If the parents do not themselves have a Bachelor’s degree, encourage the student to find a role model who does have a Bachelor’s degree.
Become financially literate. When students and parents know how to manage their money, instead of letting their money manage them, the student is more likely to graduate from college. Learn about saving, budgeting, and borrowing. Evaluate colleges based on the net price, which is the difference between total college costs and the gift aid, such as grants and scholarships. If your school or college doesn’t offer a financial literacy class, there are many free classes available online. Look on the U.S. Department of Education’s Financial Literacy for All website for a good guide to online resources.

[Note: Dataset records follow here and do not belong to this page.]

/-- Clocks, triggers, capture pins and PPS_OUT (R273, R278, R284, R285, R288 to R290). -/
def Obligations.TimingEventsTakeEffect : Prop :=
  (∀ s : State, s.flag TIME.TOD_VALID = true → s.get TIME.HOLD_TIMEOUT ≠ 0 → s.flag TIME.HOLDOVER = false →
    s.time.lastUpdate + s.get TIME.HOLD_TIMEOUT * 1250000 ≤ s.frc →
    Completes .holdover s (fun t => t.flag TIME.HOLDOVER = true ∧ t.flag TIME.HOLDOVER_EVT = true ∧
      t.flt = (s.fault srcHoldover).flt)) ∧
  (∀ s : State, s.flag TIME.REFCLK_LOST = false →
    Completes .refclkLost s (fun t => t.flag TIME.REFCLK_LOST = true ∧ t.flag TIME.REFCLK_LOST_EVT = true ∧
      t.flt = (s.fault srcRefclk).flt)) ∧
  (∀ s : State, exec .refclkRestored s = .next (s.setB TIME.REFCLK_LOST false)) ∧
  (∀ (s : State) (n : Fin 16), s.regOpen TIME.T_ARM.off = true → s.flag TIME.T_EN n = true →
    s.flag TIME.T_PERIODIC n = false →
    s.now + nsUnits 2000 ≤ timeOf (s.get TIME.T_TIME_SEC n) (s.get TIME.T_TIME_NS n) 0 →
    Completes (.triggerArm n) s (fun t => t.flag TIME.T_ARMED n = true ∧ (t.trigRec n).periodic = false ∧
      (t.trigRec n).pend = timeOf (s.get TIME.T_TIME_SEC n) (s.get TIME.T_TIME_NS n) 0)) ∧
  (∀ (s : State) (n : Fin 16), s.flag TIME.T_ARMED n = true → (s.trigRec n).pend ≤ s.now → (s.trigRec n).periodic = false →
    s.img.cmd = none → (∀ k, k < 4 → s.flag PWR.PT_EN k = false) → s.flag TELE.LP_TRIG_EN = false →
    Completes (.triggerFire n) s (fun t => t.flag TIME.T_ARMED n = false ∧ t.flag TIME.T_FIRED n = true ∧
      t.get TIME.T_FIRINGS n = (s.get TIME.T_FIRINGS n + 1) % 2 ^ 32)) ∧
  (∀ s : State, s.flag GLB.PIN_STUCK 2 = false → tabGet 0 s.pins.acceptedAt 2 = 0 →
    Completes (.pinCapture 0 false) s (fun t => t.get TIME.C_CAP_SEC 0 = timeSec (s.timeAgo acceptTicks) % 2 ^ 48 ∧
      t.get TIME.C_CAP_NS 0 = timeNs (s.timeAgo acceptTicks) ∧ t.get TIME.C_CAP_FRAC 0 = timeFrac (s.timeAgo acceptTicks) ∧
      t.get TIME.C_COUNT 0 = (s.get TIME.C_COUNT 0 + 1) % 2 ^ 32 ∧ t.flag TIME.PPS_ABSENT = false ∧
      t.time.ppsSeen = true ∧ t.time.ppsLast = s.frc)) ∧
  (∀ s : State, s.time.ppsSeen = true → s.flag TIME.PPS_ABSENT = false → s.time.ppsLast + 1875000000 ≤ s.frc →
    Completes .ppsAbsent s (fun t => t.flag TIME.PPS_ABSENT = true ∧ t.flt = (s.fault srcPpsAbsent).flt)) ∧
  (∀ s : State, s.flag TIME.PO_PPS_OUT_EN = true → s.flag TIME.PO_SRC = false → s.time.ppsSecond < s.ppsSecondNow →
    exec .ppsOutPulse s = .next { s with time := { s.time with
      ppsSecond := s.ppsSecondNow, ppsHigh := true, ppsEnd := s.frc + s.get TIME.PO_WIDTH * 1250 } }) ∧
  (∀ s : State, s.time.ppsHigh = true → s.time.ppsEnd ≤ s.frc →
    exec .ppsOutPulseEnd s = .next { s with time := { s.time with ppsHigh := false } }) ∧
  (∀ (s : State) (l : Fin 1024) (signal lock : Bool),
    Completes (.cdrLockChange l signal lock) s (fun t => t.flag LANE.CDR_LOCK l = (signal && lock) ∧
      t.flag LANE.SIGNAL_DETECT l = signal))

/-- Power-on and the module resets (R427 to R432, R438, R441). -/
def Obligations.ResetCommandsTakeEffect : Prop :=
  (∀ (s : State) (addr : BitVec 2) (low : Bool),
    Completes (.powerOn addr low) s (fun t => t.boot.powered = true ∧ t.boot.held = low ∧ t.pins.smbAddr = addr.toNat ∧
      t.mil.fused = s.mil.fused ∧ t.mil.service = false ∧ t.que = {} ∧ t.buf = {} ∧ (low = true → t.get GLB.STEP = 2))) ∧
  (∀ s : State, s.boot.powered = true → s.boot.held = false → tabGet 0 s.pins.releasedAt 0 = 0 →
    Completes .resetNAssert s (fun t => t.boot = { s.boot with held := true } ∧
      tabGet 0 t.pins.acceptedAt 0 = s.frc + 1)) ∧
  (∀ s : State, s.boot.held = true → s.boot.cold = false →
    Completes .resetNRelease s (fun t => t.boot.held = false ∧ t.get GLB.LAST_KIND = 1 ∧ t.que = {} ∧ t.buf = {} ∧
      t.mil.fused = s.mil.fused ∧ t.mil.service = false)) ∧
  (∀ s : State, s.regOpen GLB.MODULE_RESET.off = true →
    Completes (.moduleReset 0xD124) s (fun t => t.get GLB.LAST_KIND = 3 ∧ t.que = {} ∧ t.buf = {} ∧ t.host = {} ∧
      t.mil.fused = s.mil.fused ∧ t.mil.service = false)) ∧
  (∀ (s : State) (c : BitVec 16), s.regOpen GLB.MODULE_RESET.off = true → c ≠ 0xD124 →
    exec (.moduleReset c) s = .next s ∧ exec (.softReset c) s = .next s) ∧
  (∀ s : State, s.regOpen GLB.SOFT_RESET.off = true → s.boot.soft = false →
    Completes (.softReset 0xD124) s (fun t => t.get GLB.LAST_KIND = 4 ∧ t.boot.soft = true ∧ t.get GLB.STEP = 2 ∧
      t.que = {} ∧ t.buf = {} ∧ t.host.msix = s.host.msix)) ∧
  (∀ (s : State) (at_ : Nat), s.flt.autoResetAt = some at_ → at_ ≤ s.frc →
    Completes .autoReset s (fun t => t.get GLB.LAST_KIND = 2 ∧ t.que = {} ∧ t.buf = {}))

The insights in this article are based on my analyses of several government databases, including the National Postsecondary Student Aid Study (NPSAS), Integrated Postsecondary Education Data System (IPEDS), Beginning Postsecondary Students (BPS), Education Longitudinal Study (ELS), High School and Beyond (HS&B), High School Longitudinal Study of 2009 (HSLS:09), and National Education Longitudinal Study (NELS) databases. These databases are used to identify the variables that influence postsecondary outcomes.